When to turn reasoning models off (and why you usually should not)

The failure that looked like a model problem

While building a multi-pipeline intelligence tool, we hit a consistent parsing failure that looked, at first, like a prompt issue. The model was receiving a structured extraction task, being asked to return JSON, and failing silently. The pipeline would process, return nothing useful, and log an error that pointed to JSON.parse rather than to anything obviously wrong upstream.

The prompt was correct. The task was clear. The model was capable. The problem was a behaviour we had not accounted for: the model was thinking out loud before it answered, and its reasoning prose was arriving in the output before the JSON we had asked for.

The fix was straightforward: disable thinking for that specific task. But the more useful lesson was what we learned about when not to disable it.

What reasoning models actually do

A standard language model receives a prompt and produces output. The output is the answer.

A reasoning model does something different. Before producing output, it externalises a chain-of-thought: a block of reasoning text where it works through the problem step by step. Depending on the model and the API, this reasoning content either arrives in a separate field or prepends the output in the same content block. Either way, it exists, and it has to be handled.

The model we were using defaults to thinking mode. In non-streaming responses, the reasoning content arrived in a separate field, leaving the expected content field empty. In streaming responses, reasoning chunks arrived first, then output chunks.
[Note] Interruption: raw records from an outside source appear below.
-- ==== Sys2Proof/Syntax.lean ====
section
/-! DEFINITION. The commands of the block: one constructor of `Instr` for each row of spec/opcode_table.json, and the
data a command carries. A command names what happens at the block's boundary (a register access, a message or frame
received, an edge at a pin, an instant of Isobar reached); the facts only the outside world knows are its operands. -/

namespace Sys2Proof

/-- A transport instance of the dictionary (Table DIC-7): the transport number, and the mailbox slot, UDP requester
or node behind it. -/
structure Inst where
  tr : Nat
  sub : Nat := 0
  /-- SEQ of the request's envelope, and whether it was authenticated (R121, R122) -/
  seq : Nat := 0
  auth : Bool := false
  /-- source address and port of a UDP request, to which its response goes (R124) -/
  peer : Bytes × Nat := ([], 0)
deriving DecidableEq, Repr

/-- A launch record (Table ISB-6) without its read-only bytes. -/
structure LaunchRec where
  time : Nat
  frac : Nat := 0
  typ : Nat
  flags : Nat := 1
  target : Nat := 0
  arg : Nat := 0
  period : Nat := 0
deriving DecidableEq, Repr

/-- The IEEE 1588 messages the port can meet (R33). -/
inductive PtpKind where
  | announce | sync | followUp | delayReq | delayResp | other
deriving DecidableEq, Repr

/-- A received PTP message: the header fields R33 and R35 act on. `port` is 0–7 for a data port and 8 for the
management port; `time` is the origin or receive timestamp with its correction, in 2⁻¹⁶ ns; `sender`: the clock that sent
it; `requester`: of a Delay_Resp, the clock it answers; `transport`: as key 1020:05 codes it. -/
structure PtpMsg where
  kind : PtpKind
  port : Nat
  domain : Nat := 0
  seqId : Nat := 0
  twoStep : Bool := true
  time : Nat := 0
  gm : Nat := 0
  priority1 : Nat := 128
  clockClass : Nat := 248
  accuracy : Nat := 0xFE
  variance : Nat := 0xFFFF
  priority2 : Nat := 128
  steps : Nat := 0
  utcOffset : Int := 37
  sender : Nat := 0
  requester : Nat := 0
  transport : Nat := 0
  malformed : Bool := false
deriving DecidableEq, Repr

/-- A Lanok header's link fields (Table FLD-2): SEQ and ACK. -/
structure LHdr where
  seq : Nat
  ack : Nat
deriving DecidableEq, Repr

/-- A CAN frame's form (R104): a 29-bit identifier, a remote frame, an FD frame. -/
structure CanForm where
  ext : Bool := false
  remote : Bool := false
  fd : Bool := true
deriving DecidableEq, Repr

/-- What a node finds for its status reply (Table FLD-6): PRESENT, DELTA, REPEAT, and its flags FAULT, LOOP_A, LOOP_B and
NO_INDEX in the places of FLAGS. The rest of the reply is the node's state. -/
structure NodeStatus where
  present : Nat
  delta : Int
  repeatPs : Int
  flags : Nat := 0
deriving DecidableEq, Repr

/-- A node's answer to a POLL (R80), by reply kind. -/
inductive PollAnswer where
  | status (st : NodeStatus)
  | identity (serial cls fw : Nat)
  | endpoints (types presence : Nat)
  | message (segment : Bytes)
  | missing
deriving DecidableEq, Repr

/-- A corruption on a trunk as its frames at T pass (R72): the copy, the number of receivers before it on the copy's way
(a node, or the port at the end), and the section: 0 header, 1 downstream audio, 2 downstream control, 3–6 upstream
blocks, 7–22 event blocks, 23 upstream message. -/
structure SectErr where
  trunk : Nat
  ccw : Bool := false
  hop : Nat := 0
  section_ : Nat
deriving DecidableEq, Repr

/-- What is not the block's own in the return of the oldest frame pair on its way: which copies reached a port, the loop
delay of R90, what the polled node finds for its answer. -/
structure FrameReturn where
  cw : Bool := true
  ccw : Bool := true
  loopPs : Nat := 0
  answer : PollAnswer := .missing
  /-- ENUM frame: the HOP count reached, the number of nodes on the ring -/
  hops : Nat := 0
  /-- nodes that joined with no index, or with one in use (R88) -/
  joined : Nat := 0
  /-- beacon of the peer's field die in this frame (R450), as read -/
  beacon : Bool := false
deriving DecidableEq, Repr

/-- A work item as presented at a source port (Table SCH-1). -/
structure Item where
  typ : Nat
  level : Nat := 4
  flags : Nat := 0
  flow : Nat := 0
  affinity : Nat := 0
  cls : Nat := 0
  delay : Nat := 0
  source : Nat := 0
  dedup : Nat := 0
  accept : Nat := 0
  reserved : Nat := 0
  payload : Bytes := []
deriving DecidableEq, Repr

/-- A Seal request as its source presents it (Table SEA-2). `source`: the number of R409. `me`: the engine whose item
carries it. `msgHost` and `areaHost`: the octets at a PCIe bus address (FLAGS). `busOk`: every bus access completes. -/
structure SealReq where
  source : Nat := 3
  me : Nat := 0
  op : Nat
  slot : Nat
  tagLen : Nat := 16
  flags : Nat := 0
  len : Nat := 0
  msgAddr : Nat := 0
  resAddr : Nat := 0
  reserved : Nat := 0
  msgHost : Bytes := []
  areaHost : Bytes := []
  busOk : Bool := true
deriving DecidableEq, Repr

/-- A load record (Table SEA-1). `checkOk`: CHECK matches. -/
structure KeyRec where
  kind : Nat
  target : Nat
  alg : Nat := 0
  owner : Nat := 0
  limitLog2 : Nat := 0
  pad : Nat := 0
  timing : Nat := 0
  key : Bytes := []
  salt : Bytes := []
  checkOk : Bool := true
deriving DecidableEq, Repr

/-- The output actions of a completing item (R143). -/
inductive OutAct where
  | queueRelease (queue : Nat) (cells : Nat)
  | enqueue (it : Item)
  | dictUpdate (index sub : Nat) (value : Nat)
  | notify (vector : Nat)
  | failed (code : Option Nat)
deriving DecidableEq, Repr

/-- An AV1 dependency descriptor as it parses: frame bounds, the frame's layer ids, the template dependency structure if
it carries one (layer codes of its decode targets; S3T3), the decode target indication for each layer code (0 not
present, 1 discardable, 2 switch, 3 required), whether it ends within the first 224 octets of its frame, its octets. -/
structure DepDesc where
  start : Bool := true
  fin : Bool := true
  spatial : Nat := 0
  temporal : Nat := 0
  template : Option (List Nat × Bool) := none
  dti : List (Nat × Nat) := []
  fits : Bool := true
  size : Nat := 4
deriving DecidableEq, Repr

/-- A block of a coded picture in decoding order: its rectangle in luma pixels; whether it has to be concealed (R325);
frames it is inter predicted from, with the first and last tracking column it reads of each; earlier blocks of the picture
whose samples it is intra predicted from (R327). -/
structure Block where
  x : Nat
  y : Nat
  w : Nat
  h : Nat
  concealed : Bool := false
  inter : List (Nat × Nat × Nat) := []
  intra : List Nat := []
deriving DecidableEq, Repr

/-- A coded picture as the packets received of it parse: its frame number; size and depth; monochrome; within Table VID-1;
film grain parameters; a key frame; shown (or in output order); the frames its decoding needs, first reference first; the
frames the codec's rules keep as references after it; its blocks. -/
structure PicInfo where
  number : Nat
  width : Nat
  height : Nat
  depth : Nat := 8
  mono : Bool := false
  supported : Bool := true
  grain : Bool := false
  key : Bool := false
  shown : Bool := true
  needs : List Nat := []
  keeps : List Nat := []
  blocks : List Block := []
deriving DecidableEq, Repr
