/-- A decode context. -/
structure DecCtx where
  /-- layer decoded; since when another is waited for -/
  layer : Nat := 0
  waitSince : Option Instant := none
  /-- picture whose packets are arriving: RTP timestamp, what they parse as -/
  arriving : Option (Nat × PicInfo) := none
  pics : List ReadyPic := []
  /-- surface of the most recent picture whose damage map was 0 -/
  clean : Option Bytes := none
  /-- since when pictures have been DAMAGED without a break; the deferred request for it has been sent -/
  damagedSince : Option Instant := none
  asked : Bool := false
  /-- completion instant and pixels of pictures decoded in the last 100 ms -/
  log : List (Instant × Nat) := []
deriving DecidableEq, Repr

/-- A picture of an encode context: its output boundary; when its encode started; rows left are coded exhausted because
it was late, or its instance was reset. -/
structure EncPic where
  at_ : Instant
  started : Option Instant := none
  late : Bool := false
  cut : Bool := false
deriving DecidableEq, Repr

/-- An encode context. -/
structure EncCtx where
  /-- next picture of the sweep and the sweep's length (R330); from picture `from_` on the units from `base` up are spread
  over the rest (R333) -/
  pos : Nat := 0
  len : Nat := 0
  from_ : Nat := 0
  base : Nat := 0
  debt : Nat := 0
  qpStart : Nat := 0
  /-- w[r] (R336); refresh bits of each row in, and width of, the last non-empty refresh column -/
  weights : List Nat := []
  refreshBits : List Nat := []
  refreshWidth : Nat := 0
  pics : List EncPic := []
  /-- pictures are missing from the host ring before the next record -/
  gap : Bool := false
  /-- its reservation could not be made again (R343) -/
  unreserved : Bool := false
deriving DecidableEq, Repr

/-- Left and top of the strip of reference pixels VENC holds (R334), in luma pixels. -/
structure Strip where
  x : Int := 0
  y : Int := 0
deriving DecidableEq, Repr

/-- The video codec instances and contexts (chapter VID). -/
structure Vid where
  decs : Tab DecCtx := []
  encs : Tab EncCtx := []
  bufs : Tab VBuf := []
  nextBuf : Nat := 1
  /-- the reference strip in VENC's codec buffers -/
  strip : Strip := {}
deriving DecidableEq, Repr
/-- What is latched of an overlay slot (R357). -/
structure OvlLatch where
  base : Nat := 0
  width : Nat := 0
  height : Nat := 0
  stride : Nat := 0
deriving DecidableEq, Repr

/-- What a layer shows in a picture. -/
inductive LayerShow where
  /-- crop x, y, w, h of a Rime surface -/
  | video (surface : Bytes) (crop : List Nat)
  | overlay (o : OvlLatch) (crop : List Nat)
  | fill (colour : Nat)
deriving DecidableEq, Repr

/-- A layer of a picture: its 64 B entry and what it shows. -/
structure LayerLatch where
  entry : Bytes
  shows : LayerShow
deriving DecidableEq, Repr

/-- The settings of a signature region as latched: mode, rectangle, expected CRC, the fallback to draw and, for an overlay,
its slot. -/
structure SigLatch where
  mode : Nat := 0
  rect : Nat := 0
  expect : Nat := 0
  freezeN : Nat := 0
  clearN : Nat := 0
  fallback : Option Nat := none
  ovl : OvlLatch := {}
deriving DecidableEq, Repr
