/-- Read slots from the queue up to its tail; work held at the port stops the reading. -/
def sqRead (q : Nat) : Nat → State → State
  | 0, s => s
  | n + 1, s =>
    let x := sqOf s q
    if x.next = x.tail then s else
    let slot := x.next
    let take := fun s => sqUpd q (fun x => { x with next := (slot + 1) % 64 }) s
    match enqueue (sqPort q) slot (itemOf (sqSlot x slot)) s with
    | (.accepted _, s) => sqRead q n (sqDone q slot (take (bump (K.SQ_SUBMITTED q) s)))
    | (.pending _, s) => sqRead q n (take (bump (K.SQ_SUBMITTED q) s))
    | (.rejected st, s) => sqRead q n (sqDone q slot (sqReject q slot st (take s)))
    | (.held, s) => s

/-- A write of SQ.TAIL, the doorbell (R157). -/
def sqTailPut (q value : Nat) (s : State) : State :=
  let x := sqOf s q
  let t := value % 64
  if rd s (K.SQ_EN q) = 0 then bump (K.SQ_REJECTED q) s
  else if t = x.tail then s
  else if (x.head + 63 - x.tail) % 64 < (t + 64 - x.tail) % 64 then bump (K.SQ_REJECTED q) s
  else
    let s := sqUpd q (fun x => { x with tail := t }) s
    if hubPower s = hpRun then sqRead q 64 s else s

/-- SQ_TAIL_WRITE. -/
def execSqTailWrite (q : Fin 8) (value : Nat) (s : State) : Res := .next (sqTailPut q.val value s)

/-- SQ.ERR as a read returns it. -/
def sqErrValue (x : Sq) : Nat := x.errStatus * 16777216 + x.errSlot * 65536 + x.errCount

/-- SQ_ERR_READ: returns the first rejection and clears it. -/
def execSqErrRead (fn : Nat) (q : Fin 8) (s : State) : Res :=
  .next (sqUpd q.val (fun x => { x with errStatus := 0, errSlot := 0, errCount := 0 })
    (emit (.regRead fn 0 (0x6108 + 0x10 * q.val) (sqErrValue (sqOf s q.val))) s))

/-- ACCEPT_LO_READ: the low bits of the last accepted number; ACCEPT_HI is latched (Table SCH-7). -/
def execAcceptLoRead (fn : Nat) (s : State) : Res :=
  let n := rd s K.LAST_ACCEPT
  .next (emit (.regRead fn 0 0x600C (n % 4294967296)) { s with sch.acceptHi := n / 4294967296 })

/-- Durable class of a piece of work (Table SCH-5). -/
def classOf : Durable → Nat
  | .nodeEvent .. => 2
  | .nodeClear _ => 3
  | .launchArm .. => 4
  | .launchCancel .. => 4
  | .legCtrl .. => 5
  | .voteSeal .. => 6
  | .host .. => 7
  | _ => 1

/-- Repeat keys of work of the hub's own units (Table SCH-5): slot and write count, session and open instant; a node's work
has the OPEN flag. -/
def workKey (s : State) : Durable → Option Nat
  | .launchArm n _ | .launchCancel n => some (n * 4294967296 + (tabGet {} s.isb.launches n).writes + 1)
  | .voteSeal v openAt => some (openAt * 16 + v + 1)
  | _ => none

/-- Present durable work to the journal, or hold it at its port while replay runs or a pair holds new work (R151, R456). -/
def presentWork (source octets : Nat) (w : Durable) (s : State) : State :=
  if replaying s || s.pair.holding then { s with sch.held := s.sch.held ++ [(source, w)] }
  else (jrnlWrite (classOf w) source 0 0xFFFF 0 octets (workKey s w) w s).2

/-- Work held at a port, in ascending port index; of one port in the order it came (R134). -/
def insPort (x : Nat × Durable) : List (Nat × Durable) → List (Nat × Durable)
  | [] => [x]
  | y :: t => if x.1 < y.1 then x :: y :: t else y :: insPort x t

/-- Work held at its port is presented again. -/
def presentHeld (s : State) (e : Nat × Durable) : State :=
  match e.2 with
  | .host st _ => presentItem e.1 st.it s
  | act => presentWork e.1 24 act s

/-- The work held at the source ports is presented again, in ascending port index (R134). -/
def retryHeld (s : State) : State :=
  let l := s.sch.held.foldl (fun l x => insPort x l) []
  let s := (l.filter (fun e => decide (e.1 < 9))).foldl presentHeld { s with sch.held := [] }
  let s := if hubPower s = hpRun then (List.range 8).foldl (fun s q => sqRead q 64 s) s else s
  (l.filter (fun e => decide (9 ≤ e.1))).foldl presentHeld s

/-! ## Delay list (R140) -/

/-- Insert in acceptance order. -/
def insAccept (x : Staged) : List Staged → List Staged
  | [] => [x]
  | y :: t => if x.accept < y.accept then x :: y :: t else y :: insAccept x t

/-- DELAY_DUE: at a whole microsecond, the items whose due instant has come enter their ready lists in acceptance
order. -/
def delayDue (s : State) : State :=
  let due := (s.sch.delay.filter (fun st => decide (st.due ≤ s.isb.now))).foldr insAccept []
  let s := { s with sch.delay := s.sch.delay.filter (fun st => !decide (st.due ≤ s.isb.now)) }
  due.foldl (fun s st => toReady st (vane vDelayDue st.it st.accept 0xFF 0 s)) s

/-- The earliest due instant of the delay list. -/
def delayFirst (s : State) : Option Instant :=
  s.sch.delay.foldl (fun (b : Option Instant) st => some (match b with | some t => min t st.due | none => st.due)) none

/-- DELAY_DUE. A sleeping hub wakes for an item that falls due, a TIMED source; the item enters once the hub runs. -/
def execDelayDue (s : State) : Res :=
  let due := match delayFirst s with | some t => decide (t ≤ s.isb.now) | none => false
  .next (if hubPower s = hpRun then delayDue s else if due then wakeHub 0x12 s else s)

/-! ## Dispatch (R136, R137, R141, R142) -/

/-- The item running on an engine. -/
def runningOn (s : State) (me : Nat) : Option Staged := tabGet none s.sch.running me

/-- The ordered items of a flow in flight. -/
def inflightOf (s : State) (flow : Nat) : List InFlight := tabGet [] s.sch.inflight flow

/-- Free places of the reorder store. -/
def reorderFree (s : State) : Nat := 32768 - s.sch.inflight.foldl (fun n e => n + e.2.length) 0

/-- R136: the engine's cluster may run the item; after a fault another engine than the one it faulted on (R154). -/
def affinityOk (st : Staged) (me : Nat) : Bool :=
  (st.it.affinity % 256 == 0 || bitOf st.it.affinity (clusterOf me) || st.anywhere || (!(isStrict st.it) && st.waited))
    && st.notMe != some me

/-- The item is in flight already: it is being re-dispatched (R154). -/
def isInflight (s : State) (st : Staged) : Bool :=
  (inflightOf s st.it.flow).any (fun x => x.st.accept == st.accept)

/-- An item fails on its flow window: it moves to the flow's hold list. -/
def toHold (st : Staged) (s : State) : State :=
  let s := setReady st.it.level ((readyOf s st.it.level).filter (fun x => x.accept != st.accept)) s
  let st' := { st with firstAt := none, waited := false }
  let s := { s with sch.hold := tabMod [] s.sch.hold st.it.flow (fun l => l ++ [st']) }
  vane vWindowFull st.it st.accept 0xFF (inflightOf s st.it.flow).length (bump K.WINDOW_STALLS s)

/-- Scan the first 8 items of a level for one the engine may run. -/
def scanLevel (me : Nat) : List Staged → State → Option Staged × State
  | [], s => (none, s)
  | st :: t, s =>
    if !affinityOk st me then scanLevel me t s
    else if (isOrdered st.it) && !isInflight s st then
      if rd s K.ORDER_WINDOW ≤ (inflightOf s st.it.flow).length then scanLevel me t (toHold st s)
      else if reorderFree s = 0 then scanLevel me t (bump K.REORDER_STALLS s)
      else (some st, s)
    else (some st, s)

/-- The most urgent level with an eligible item. -/
def scanLevels (me : Nat) : List Nat → State → Option Staged × State
  | [], s => (none, s)
  | lvl :: t, s =>
    match scanLevel me ((readyOf s lvl).take 8) s with
    | (some st, s) => (some st, s)
    | (none, s) => scanLevels me t s

/-- Insert into a flow's list in acceptance order. -/
def insInflight (x : InFlight) : List InFlight → List InFlight
  | [] => [x]
  | y :: t => if x.st.accept < y.st.accept then x :: y :: t else y :: insInflight x t

/-- RUN_LIMIT of an item's type: the binding's, or 1 ms (R139). -/
def runLimit (s : State) (typ : Nat) : Instant :=
  match boundBy s typ with
  | some e => if 0x100 ≤ typ then rd s (K.B_RUN_LIMIT e) * us1 else ms1
  | none => ms1

/-- An ordered item starts: it joins its flow's items in flight, or, dispatched again, is where it was with its new place. -/
def joinFlow (me : Nat) (st : Staged) (s : State) : State :=
  if !(isOrdered st.it) then s
  else { s with sch.inflight := tabMod [] s.sch.inflight st.it.flow (fun l =>
    if l.any (fun x => x.st.accept == st.accept) then
      l.map (fun x => if x.st.accept = st.accept then { x with st := st, me := me } else x)
    else insInflight { st := st, me := me } l) }

/-- The item starts on the engine. -/
def startItem (me : Nat) (st : Staged) (s : State) : State :=
  let st := { st with startedAt := clk s, limit := runLimit s st.it.typ, paused := 0, notMe := none }
  let s := setReady st.it.level ((readyOf s st.it.level).filter (fun x => x.accept != st.accept)) s
  let s := joinFlow me st s
  let s := { s with
    sch.running := tabSet none s.sch.running me (some st)
    sch.dispatches := clk s :: s.sch.dispatches.filter (fun t => decide (clk s < t + s1)) }
  vane vDispatch st.it st.accept me ((clk s - st.readyAt) / ns1) (bump (K.ME_ITEMS me) s)

/-- An engine that may take work: in RUN, or woken from LULL, idle, its cluster in RUN or LULL, the scheduler running. -/
def meAsks (s : State) (me : Nat) : Bool :=
  decide (rd s (K.ME_STATE me) ≤ 1) && decide (rd s (K.CL_STATE (clusterOf me)) ≤ 1) && (runningOn s me).isNone
    && (rd s K.SCHED_STATE == 0 || rd s K.SCHED_STATE == 2) && serves s

/-- An engine leaves LULL, and its cluster with it. -/
def meWakes (me : Nat) (s : State) : State :=
  let c := clusterOf me
  let s := upd (rd s (K.CL_STATE c) == 1) (wr (K.CL_STATE c) 0) (wr (K.ME_STATE me) 0 s)
  leaveLull (c + 1) s

/-- One dispatch; the item started, if any. -/
def dispatch (me : Nat) (s : State) : Option Staged × State :=
  if !meAsks s me then (none, s) else
  match scanLevels me (List.range 16) s with
  | (none, s) => (none, s)
  | (some st, s) => (some st, startItem me st (meWakes me s))

/-- AFFINITY_WAIT_EXPIRY: the item has been among the first 8 of its list for AFFINITY_WAIT. -/
def execAffinityWaitExpiry (accept : Nat) (s : State) : Res :=
  .next { s with sch.ready := tabMap [] s.sch.ready (fun _ l => l.map (fun st =>
    if decide (st.accept = accept) && !isStrict st.it && st.firstAt.any (fun t =>
      decide (t + rd s K.AFFINITY_WAIT * us1 ≤ clk s)) then { st with waited := true } else st)) }
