/-! ## Sources (R31, R32, R35, R36, R38) -/

/-- Sources by code minus 1. -/
abbrev srcPtpData : Nat := 0
abbrev srcPtpMgmt : Nat := 1
abbrev srcExt : Nat := 2
abbrev srcPeer : Nat := 3

/-- What the hub keeps of a source. -/
def sourceOf (s : State) (i : Nat) : Source := tabGet {} s.isb.sources i
def sourceUpd (i : Nat) (f : Source → Source) (s : State) : State :=
  { s with isb.sources := tabMod {} s.isb.sources i f }

/-- The pair roles of key 0900:03. -/
abbrev roleNone : Nat := 0
abbrev roleActive : Nat := 1
abbrev roleStandby : Nat := 2
abbrev roleIsland : Nat := 3
def roleOf (s : State) : Nat := rd s K.ROLE

/-- R31: the source may be selected: qualified, not disabled, and PEER only on a standby whose peer is usable. -/
def srcEligible (s : State) (i : Nat) : Bool :=
  rd s (K.SRC_STATUS i) == 2 && rd s (K.SRC_PRIO i) != 255
    && (i != srcPeer || (roleOf s == roleStandby && s.isb.peerUsable))

/-- R31: the eligible source with the lowest priority number, ties to the lower code. -/
def bestSource (s : State) : Option Nat :=
  [0, 1, 2, 3].foldl (fun b i =>
    if !srcEligible s i then b else
    match b with
    | none => some i
    | some j => if rd s (K.SRC_PRIO i) < rd s (K.SRC_PRIO j) then some i else b) none

/-- The selected source, if any. -/
def selected (s : State) : Option Nat := if rd s K.ISB_SOURCE = 0 then none else some (rd s K.ISB_SOURCE - 1)

/-- R34: before 1001:02 has been written EXT corrects the sub-second part only: the offset to the nearest second. -/
def srcTarget (s : State) (i : Nat) (off : Int) : Int :=
  if i = srcExt ∧ s.isb.todKnown = false then (s.isb.now : Int) + ((off + s1 / 2) % s1 - s1 / 2) else (s.isb.now : Int) + off

/-- R38: the single initial alignment: Isobar steps to the source's time at a fine-tick boundary and EVER_Q is set. -/
def initialAlign (target : Int) (s : State) : State :=
  wr K.EVER_QUALIFIED 1 (stepIsobar (target.toNat / fineTick * fineTick) s)

/-- R38: the first alignment: a step where INIT_STEP_EN allows it, else a slew. -/
def firstAlign (target : Int) (s : State) : State :=
  if rd s K.INIT_STEP_EN = 1 then initialAlign target s else wr K.EVER_QUALIFIED 1 (startSlew (target - s.isb.now) s)

/-- The hub takes the best source, if it is not the one selected: LOCKED, its offset aligned (the first time) or slewed. In
LIMP, whose state nothing but a cold reset ends, none is taken (R41, assumption 138). -/
def selectSource (s : State) : State :=
  if rd s K.ISB_STATE = isbLimp then s else
  match bestSource s with
  | none => s
  | some i =>
    if selected s = some i then s else
    let off := (sourceOf s i).offset.getD 0
    let first := rd s K.EVER_QUALIFIED == 0
    let s := stopSlew s
    let s := summary 2 false (wr K.ISB_SOURCE (i + 1) (wr K.ISB_STATE isbLocked s))
    if first then firstAlign (srcTarget s i off) s else startSlew (srcTarget s i off - s.isb.now) s

/-- R36: HOLDOVER at the held mean frequency; a slew stops. -/
def enterHoldover (s : State) : State :=
  if rd s K.ISB_STATE = isbLimp then s else
  let s := summary 2 true (wr K.ISB_SOURCE 0 (wr K.ISB_STATE isbHoldover (stopSlew s)))
  setFreq (meanFreq s) s

/-- R31: what makes a source eligible has changed: a selected one that no longer is is left as a disqualified one is, and the
best source is taken. -/
def reselect (s : State) : State :=
  selectSource (match selected s with | some i => if srcEligible s i then s else enterHoldover s | none => s)

/-- R35: a source meets a condition of Table ISB-4. -/
def disqualify (i reason : Nat) (s : State) : State :=
  let s := wr (K.SRC_REASON i) reason (wr (K.SRC_STATUS i) 3 s)
  let s := sourceUpd i (fun x => { x with cleanSince := clk s, stopped := reason == 1, marks := [] }) s
  if selected s = some i then selectSource (enterHoldover s) else s

/-- Something came from a source: an absent one begins to qualify, a stopped one begins its clean time. -/
def sourceSeen (i : Nat) (s : State) : State :=
  let s := upd (rd s (K.SRC_STATUS i) == 0) (fun s =>
    wr (K.SRC_STATUS i) 1 (sourceUpd i (fun x => { x with cleanSince := clk s }) s)) s
  if (sourceOf s i).stopped then sourceUpd i (fun x => { x with stopped := false, cleanSince := clk s }) s else s

/-- SOURCE_QUALIFY: REQUAL_TIME has passed with no condition met; `offset` is the offset then measured. -/
def execSourceQualify (src : Fin 4) (offset : Int) (s : State) : Res :=
  let i := src.val
  let x := sourceOf s i
  let st := rd s (K.SRC_STATUS i)
  let present := i != srcExt || (rd s K.REF10M_EN == 1 && rd s K.PPS_IN_EN == 1)
  if (st = 1 ∨ st = 3) ∧ x.stopped = false ∧ present = true
      ∧ x.cleanSince + rd s K.REQUAL_TIME * s1 ≤ clk s then
    .next (selectSource (wr (K.SRC_STATUS i) 2 (sourceUpd i (fun x => { x with offset := some offset }) s)))
  else .next s

/-- 2ⁿ seconds. -/
def logInterval (n : Int) : Instant := if n ≥ 0 then s1 * 2 ^ n.toNat else s1 / 2 ^ (-n).toNat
Either way, passing the raw response directly to JSON.parse without first extracting the JSON object produced a parse failure on every structured output task.

The fix is straightforward once you know what is happening:

// Non-streaming: read both fields
const content =
  data.choices?.[0]?.message?.content ||
  data.choices?.[0]?.message?.reasoning_content ||
  "";

// Structured output: extract JSON before parsing
const raw = content.replace(/```json|```/g, "").trim();
const json = raw.match(/{[sS]*}/)?.[0];
const parsed = JSON.parse(json);

But fixing the parser is the easy part. The harder question is whether to disable thinking at all, and for which tasks.

Why thinking mode is worth keeping on by default

The instinct when you hit a thinking-related parsing failure is to disable thinking everywhere and be done with it. That instinct is wrong, and it costs you something real.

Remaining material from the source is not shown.